In addition to the water bridges between the ligand and four amino acid residues in the groove (Fig. 2E), we postulate that water as the solvent has an important role in stabilizing the Ab-ligand complex. Through hydrophobic effect, entropy of structured water increases as it is released from the apposed hydrophobic surface by the ligand, which favors the formation of the complex thermodynamically (50). The role of hydrophobicity in ligand binding of carbohydrate-specific antibodies was proposed previously (51). MAb BR96, for example, binds to Ley tetrasaccharide through a hydrophobic pocket composed mainly of aromatic residues, which were suggested to mediate the binding (52). S-20-4, a Vibrio cholerae lipopolysaccharide-specific MAb, is another example of a carbohydrate-specific antibody with a hydrophobic pocket (53).

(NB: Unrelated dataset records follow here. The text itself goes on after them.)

/-- The producer of a channel a process's port is. -/
def Chan.prodAt (x : Chan) (pid : Nat) (q : Port) : Option (Nat × Producer) :=
  match x.prodOf (.proc pid q.toNat) with
  | none => none
  | some k => (x.prods[k]?).map (fun d => (k, d))

/-- Why a send at a port would wait (R165, R385). -/
def State.sendWait (s : State) (pid : Nat) (p : Proc) (q : Port) : Option ParkReason :=
  match s.portOk p q true with
  | .error _ => none
  | .ok (_, x) =>
    if p.portHeld q.toNat then some .cueWait
    else if s.consumerRetired x then none
    else match x.prodAt pid q with
      | none => none
      | some (_, d) => if d.credits = 0 then some .channelWrite else none

/-- Why a receive at a port would wait (R166, R435). -/
def State.recvWait (s : State) (p : Proc) (q : Port) : Option ParkReason :=
  match s.portOk p q false with
  | .error _ => none
  | .ok (_, x) => if p.triggered q.toNat || x.buffer.isEmpty then some .channelRead else none

/-- The posts of a queue not complete (R434). -/
def XQueue.openPosts (x : XQueue) : Nat := (x.posts.filter (fun t => !t.done)).length

/-- The count an XWAIT selects, of 48 bits (R431, R437, R440). -/
def Proc.xcount (p : Proc) (sel q : Nat) : Nat :=
  (match sel with
    | 0 => (p.queueAt q).doneCount
    | 1 => (p.queueAt q).arrived
    | _ => p.coll) % 2 ^ 48

/-- The fault XWAIT meets at or below a value: its number and cause (R437). A fault of a queue stops its DONE; the
ARRIVED count has none. -/
def Proc.xfault (p : Proc) (sel q v : Nat) : Option (Nat × Cause) :=
  match sel with
  | 0 => match (p.queueAt q).fault with
    | some (n, c) => if n ≤ v then some (n, c) else none
    | none => none
  | 1 => none
  | _ => match p.collFault with
    | some (n, c) => if n ≤ v then some (n, c) else none
    | none => none

/-- The operand of XWAIT is well formed (R437). -/
def Proc.xwaitOk (p : Proc) (w : Word) : Bool :=
  let x := w.toNat
  let v := x / 2 ^ 16
  let sel := x / 16 % 4
  let q := x % 4
  x / 64 % 1024 == 0 && x / 4 % 4 == 0 && sel != 3 && (sel != 2 || q == 0)
    && (sel != 0 || decide (v ≤ (p.queueAt q).posted)) && (sel != 2 || decide (v ≤ p.collIssued))

/-- A CUE slot of the process is armed (DEDUCED, log 38). -/
def Proc.armed (p : Proc) : Bool := p.cue.toList.any (·.isSome)

/-- The word waits for vector drain unless a condition holds. -/
def drainUnless (b : Bool) : Option ParkReason := if b then none else some .vectorDrain

/-- A transfer that has ended, of the stream itself or in a buffer group of record `r`, that the engine has not finished:
the record's own groups are not zeroed before it is (R337) (DEDUCED, log 35). -/
def Proc.oldStrips (p : Proc) (j : Nat) (r : StreamCtx) : Bool :=
  let groups := fun (t : StreamCtx) => if t.modeCode = 0 then [] else (List.range (t.heads * t.depth)).map (t.g0 + ·)
  let inWay := fun (k : Nat) (t : StreamCtx) => t.unfinished && (k == j || (groups t).any ((groups r).contains ·))
  p.closing.any (fun x => inWay x.1 x.2)
  || (List.range 8).any (fun k => (p.stream k).mode == .unconfigured && (p.stream k).modeCode != 0 && inWay k (p.stream k))

/-- The five doublewords of a record read by SCONF, as a context (R334). -/
def recordOf (b : List Byte) : StreamCtx :=
  let d := fun k => BitVec.ofNat 64 (leNat ((b.drop (8 * k)).take 8))
  { StreamCtx.init with base := d 0, aux := d 1, stride := d 2, ctrl := d 3, bits := d 4 }

/-- The record bytes a record word has read whole. -/
def Proc.readRecord (p : Proc) (i : Instr) : Option (List Byte) :=
  match p.pend with
  | some (.done _) => if recordBytes i ≤ p.record.length then some (p.record.take (recordBytes i)) else none
  | _ => none

/-- The doublewords of a work request (R433). -/
def postOf (b : List Byte) : Post :=
  let d := fun k => leNat ((b.drop (8 * k)).take 8)
  { number := 0, src := BitVec.ofNat 64 (d 0), dst := BitVec.ofNat 64 (d 1), len := d 2 % 2 ^ 32
    tqh := BitVec.ofNat 32 (d 2 / 2 ^ 32), kind := d 3 / 16 % 4, port := d 3 / 2 ^ 12 % 16, tq := d 3 / 2 ^ 10 % 4
    tsel := d 3 / 2 ^ 8 % 4, value := d 3 / 2 ^ 16, fired := false, pkg := 0, runs := [], sent := 0, unacked := []
    done := false }

/-- Rows 2 and 3 of R434 for a work request: malformed, or the queue has faulted. -/
def Proc.postCause (p : Proc) (gc : Word) (b : List Byte) : Option Cause :=
  let t := postOf b
  let w := leNat ((b.drop 24).take 8)
  let bad := decide (4 ≤ gc.toNat) || w % 16 != 0 || w / 64 % 4 != 0 || t.kind == 3 || t.len == 0
    || (t.kind != 2 && (t.value != 0 || t.tq != 0 || t.tsel != 0)) || (t.kind != 1 && t.port != 0)
    || (t.kind == 2 && (t.tsel == 3 || (t.tsel == 2 && t.tq != 0)))
    || (t.kind == 1 && (match p.port t.port with
      | some (_, prod) => prod
      | none => true))
  if bad then some 0x94 else (p.queueAt gc.toNat).fault.map (·.2)

/-- The cause XCOLL raises (R439). -/
def State.collCause (s : State) (pid : Nat) (p : Proc) (gb gc : Word) : Option Cause :=
  let w := gb.toNat
  let group := (mget s.nets p.net).bind (·.coll)
  let bad := w / 2 ^ 48 % 64 != 0 || w / 2 ^ 32 % 2 ^ 10 != 0 || w % 2 ^ 32 == 0 || w / 2 ^ 42 % 4 == 3
    || !([2, 3, 6, 7, 9, 10].contains (w / 2 ^ 44 % 16)) || !inDevice gc
    || (match group with
      | some g => g.proc != pid
      | none => false)
  if bad then some 0x94
  else if gc.toNat % 64 ≠ 0 then some 0x08
  else match group with
    | some g => if w / 2 ^ 54 = g.digest.devcnt then none else some 0x95
    | none => some 0x95

/-- Why a record word waits once its record is there (R338, R434, R435). -/
def State.recordWait (s : State) (p : Proc) (i : Instr) (b : List Byte) : Option ParkReason :=
  match i with
  | .sconf _ _ =>
    let r := recordOf b
    if r.permBit && (s.wordsOpen p).any (fun w => (useOf w).w.any (fun x => x.1 == r.vi)) then some .vectorDrain
    else none
  | .xpost _ c =>
    let t := postOf b
    if (p.postCause (p.rd c) b).isSome then none
    else if 16 ≤ (p.queueAt (p.rd c).toNat).openPosts then some .transferWait
    else if t.kind = 1 ∧ (s.wordsAhead p ++ p.convoys.flatMap (·.members)).any (receivesAt t.port) then some .vectorDrain
    else none
  | _ => none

Carbohydrate-binding antibodies are often found in their germ line forms (54–56). The potential role of the hydrophobic groove in the germ line antibodies may explain their carbohydrate binding without the need for somatic hypermutations. Antigen binding sites of germ line antibodies are more flexible than antibodies that underwent somatic hypermutations (57). When a hydrophilic carbohydrate antigen enters the groove and expels structured water molecules, the hydrogen bonds that will be established between the water molecules expelled and the water molecules that are outside the groove will stabilize antibody-carbohydrate binding.

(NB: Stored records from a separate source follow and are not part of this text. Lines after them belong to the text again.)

/-- SKICK (R347): a release at system scope. -/
def execSkick (b : GReg) (stream : BitVec 3) (s : State) : Res :=
  s.withCur fun p =>
    let j := stream.toNat
    let i := Instr.skick b stream
    let o := (p.rd b).toNat
    if p.streamHeld j then s.unlessWaiting p i s
    else match p.kickCause j o with
      | some c => s.trapCur p c
      | none => s.unlessWaiting p i (s.released fun s p => (s.finish p).kick s.cur j o)

/-- The watermark word (R342). -/
def StreamCtx.word (t : StreamCtx) : Word := BitVec.ofNat 64 (t.fault.toNat * 2 ^ 63 + t.watermark)

/-- STWAIT (R349). -/
def execStwait (a b : GReg) (stream : BitVec 3) (s : State) : Res :=
  s.withCur fun p =>
    let t := p.stream stream.toNat
    if t.lastId < (p.rd b).toNat % 2 ^ 48 then s.trapCur p 0x61
    else s.unlessWaiting p (.stwait a b stream) (s.finishWr p a t.word)

/-- Strips of a context from its oldest on that have been released, at most `n`. -/
def Proc.released (p : Proc) (j : Nat) (t : StreamCtx) : Nat → Nat → Nat
  | _, 0 => 0
  | k, n + 1 => if p.letGo j t k then p.released j t (k + 1) n + 1 else 0

/-- What an SDRAIN leaves of a transfer that has ended: of a store stream the strips already released, to be written; no
other strip (R350, R357). -/
def Proc.drained (p : Proc) (j : Nat) (t : StreamCtx) : Option StreamCtx :=
  if p.owes j t then some { t with limit := some (t.done + p.released j t t.done (t.last - t.done)) } else none

/-- The present record of a stream after SDRAIN (R350). -/
def StreamCtx.drain (t : StreamCtx) (gone : Bool) : StreamCtx :=
  { t with mode := .unconfigured, conf := t.conf + 1, watermark := if gone then t.lastId else t.watermark, fault := false
           kicks := [], kicked := false, strips := [], done := t.stripCount, faulting := none, deadFrom := none, limit := none }

/-- SDRAIN of a stream whose wait is over: unreleased strips are discarded, ID rises, FAULT is cleared, and the stream is
unconfigured. Where the stream was unconfigured and an ended store transfer still has released strips, those are written
and ID follows (R350, R357) (DEDUCED, log 35). -/
def Proc.drain (p : Proc) (j : Nat) : Proc :=
  let left := ((p.contexts j).filter (fun t => t.modeCode != 0)).filterMap (p.drained j)
  let rest := p.closing.filter (fun x => x.1 != j)
  { p with closing := rest ++ left.map (fun t => (j, t)) }.modStream j (fun t => t.drain left.isEmpty)

/-! ## Elements (R336-R338, R343) -/

/-- Address of the part `f` (a field, or an MX scale) of the element at index `k` of the array (R336). -/
def StreamCtx.addr (t : StreamCtx) (k f : Nat) : Word :=
  match t.layout with
  | 0 => t.base + BitVec.ofNat 64 (t.z * k)
  | 1 => t.base + t.stride * BitVec.ofNat 64 k
  | 2 => t.base + t.stride * BitVec.ofNat 64 k + BitVec.ofNat 64 (t.z * f)
  | _ => if f = 0 then t.base + BitVec.ofNat 64 (16 * (k / 32)) else t.aux + BitVec.ofNat 64 (k / 32)

/-- Pieces an element, or a block of 32 MX elements, is moved in. -/
def StreamCtx.parts (t : StreamCtx) : Nat := if t.layout = 3 then 2 else t.heads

Here, we also identified the antigenic determinants of Pn3P and the minimum length of saccharide for antibody binding through a series of ELISA and BLI experiments, as well as a cocrystal structure. In both ELISA and BLI experiments, Pn3 hexasaccharide had stronger interactions with the Pn3 monoclonal antibodies compared to the Pn3 tetrasaccharide. In light of our cocrystal structure of MAb 5.6 and the Pn3 hexasaccharide, hexasaccharides (with a Glc or GlcA reducing end) may contain two trisaccharide-binding motifs, whereas tetrasaccharides have only one. Compared to oligosaccharides, polysaccharide has the highest binding, as it has multiple binding motifs in its chain structure. In addition, avidity contributes to the polysaccharide binding of the antibodies. We were unable to generate a cocrystal of MAb 5.6 Fab and Pn3 tetrasaccharide, likely due to its weaker binding interaction with MAb 5.6 (Fig. 1). The solved structure indicates that MAb 5.6 can bind to Pn3 oligosaccharides as small as a trisaccharide. An explanation for why we see only the trisaccharide portion of the hexasaccharide is that the parts of the hexasaccharide that are not bound to the Fab do not occupy the same space in all crystallized molecules. Therefore, a useful electron density was not obtained for those unbound regions of the hexasaccharide. The structure of trisaccharide which has GlcA in the middle fitted the electron density best. While glycoconjugate vaccines have provided great health benefits in controlling bacterial diseases, their chemical conjugations have often been empirical, with weakly controlled conjugation chemistries resulting in poorly characterized, heterogeneous and variably immunogenic glycoconjugate vaccines (58). For example, S. pneumoniae remains among the deadliest infectious agents despite the global vaccination programs (59). Specifically, the serotype 3 is among the most virulent strains and, despite current vaccination programs, morbidity of the type 3 strain remains high, raising questions regarding the efficacy of this vaccine (60). Thus, deciphering the antigenic determinants for binding of antibodies that mediate robust protection is important for designing knowledge-based glycoconjugate vaccines that are optimized for their B and T cell activation to induce long-lasting and protective immunity.
MATERIALS AND METHODS
Mice.
Eight-week-old female BALB/c mice were purchased from Taconic Biosciences (Hudson, NY, USA) and used in monoclonal antibody generation and bacterial challenge experiments. Mice were kept in microisolator cages and handled under a laminar flow hood. All mouse experiments were in compliance with the University of Georgia Institutional Animal Care and Use Committee under an approved animal use protocol.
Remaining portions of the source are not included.